> Record extracts:
def setScene (o : Nat) (w : Word) (s : State) : State :=
  if o = 0 then setMqCtl w s
  else if o = 0x4 then s.onScene fun c => { c with addr := putLo c.addr w 3 }
  else if o = 0x8 then s.onScene fun c => { c with addr := putHi c.addr w }
  else if o = 0xC then s.onScene fun c => { c with arg := w }
  else if o = 0x10 then s.onScene fun c => { c with capFirst := w }
  else if o = 0x14 then s.onScene fun c => { c with capLast := w }
  else if o = 0x40 then
    let s := s.onScene fun c => { c with castNext := flag w 7, castTb := fin 4 (fld w 6 5), castSlot := fin 4 (fld w 4 3) }
    if flag w 0 then castRegisters s else s
  else if o = 0x44 then s.onScene fun c => { c with castMq := w }
  else if o = 0x48 then s.onScene fun c => { c with castBlk := putLo48 c.castBlk w }
  else if o = 0x4C then s.onScene fun c => { c with castBlk := putHi48 c.castBlk w }
  else if o = 0x54 then (castCancel (BitVec.ofNat 16 (fld w 15 0)) s).2
  else s

/-! ## RED, EVT, SEnn -/

def setRed (o : Nat) (w : Word) (s : State) : State :=
  match regWin o 0x1000 0x40 4 with
  | some (l, 8) => if flag w 0 then restartHello (fin 4 l) s else s
  | some _ => s
  | none =>
    if o = 0 then
      let s := s.onRed fun r => { r with activeGpio := fin 32 (fld w 9 5), gpioEn := flag w 4, autoReseed := flag w 3 }
      let s := if flag w 2 then reseed s else s
      if flag w 1 then clearPairCounts s else s
    else if o = 8 then s.onRed fun r => { r with flags := w1c r.flags w.toNat }
    else if o = 0x184 then forceOut (w.toNat % 2 ^ 24) s
    else if o = 0x188 then clearCause (w.toNat % 2 ^ 24) s
    else if o = 0x200 then s.onRed fun r => { r with pairSel := BitVec.ofNat 16 w.toNat }
    else s

def setEvt (o : Nat) (w : Word) (s : State) : State :=
  match regIdx o 0x100 4 16, regIdx o 0x200 4 64 with
  | some n, _ => s.onEvt fun v => { v with classVec := putN v.classVec n (bv8 (fld w 7 0)) }
  | none, some k => s.onEvt fun v => { v with ovr := putN v.ovr k (w &&& 0x81FFFFFF) }
  | none, none =>
    if o = 0 then qCtlWrite w s
    else if o = 4 then if s.evt.qEnable then s else s.onEvt fun v => { v with qBase := putLo v.qBase w 6 }
    else if o = 8 then if s.evt.qEnable then s else s.onEvt fun v => { v with qBase := putHi v.qBase w }
    else if o = 0x10 then qSettle (s.onEvt fun v => { v with qRd := w })
    else if o = 0x400 then s.onEvt fun v => { v with gpioDir := w }
    else if o = 0x404 then s.onEvt fun v => { v with gpioOut := w }
    else if o = 0x800 then meterCtlWrite w s
    else if o = 0x804 then if s.evt.mEnable then s else s.onEvt fun v => { v with mBase := putLo v.mBase w 6 }
    else if o = 0x808 then if s.evt.mEnable then s else s.onEvt fun v => { v with mBase := putHi v.mBase w }
    else if o = 0x80C then if s.evt.mEnable then s else s.onEvt fun v => { v with mLog2 := clampNat 12 24 (fld w 4 0) }
    else if o = 0x814 then s.onEvt fun v => { v with mRd := w }
    else s

/-- A write of SEnn_CTL: clear_stats, then step and resume as the engine stands, then halt_req, which a write that resumes the
engine and leaves the field as it was does not ask for again. -/
def setEngine (e : Fin 24) (o : Nat) (w : Word) (s : State) : State :=
  if o = 0 then
    let s := if flag w 0 then s.onEngine e (fun g => { g with cyclesMax := 0, faults := 0 }) else s
    let s := if flag w 3 then stepEngine e s else s
    let resumed := flag w 2 && (s.engine e).halted
    let s := if flag w 2 then resumeEngine e s else s
    if resumed && flag w 1 == (s.engine e).haltReq then s else haltRequest e (flag w 1) s
  else if o = 8 then s.onEngine e fun g => { g with flags := w1c g.flags w.toNat }
  else s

> Requirement: When you retype the data above, start at its first line, stop after the line containing "else if o = 0x40 then", and leave out everything else.

> Expected answer:
def setScene (o : Nat) (w : Word) (s : State) : State :=
  if o = 0 then setMqCtl w s
  else if o = 0x4 then s.onScene fun c => { c with addr := putLo c.addr w 3 }
  else if o = 0x8 then s.onScene fun c => { c with addr := putHi c.addr w }
  else if o = 0xC then s.onScene fun c => { c with arg := w }
  else if o = 0x10 then s.onScene fun c => { c with capFirst := w }
  else if o = 0x14 then s.onScene fun c => { c with capLast := w }
  else if o = 0x40 then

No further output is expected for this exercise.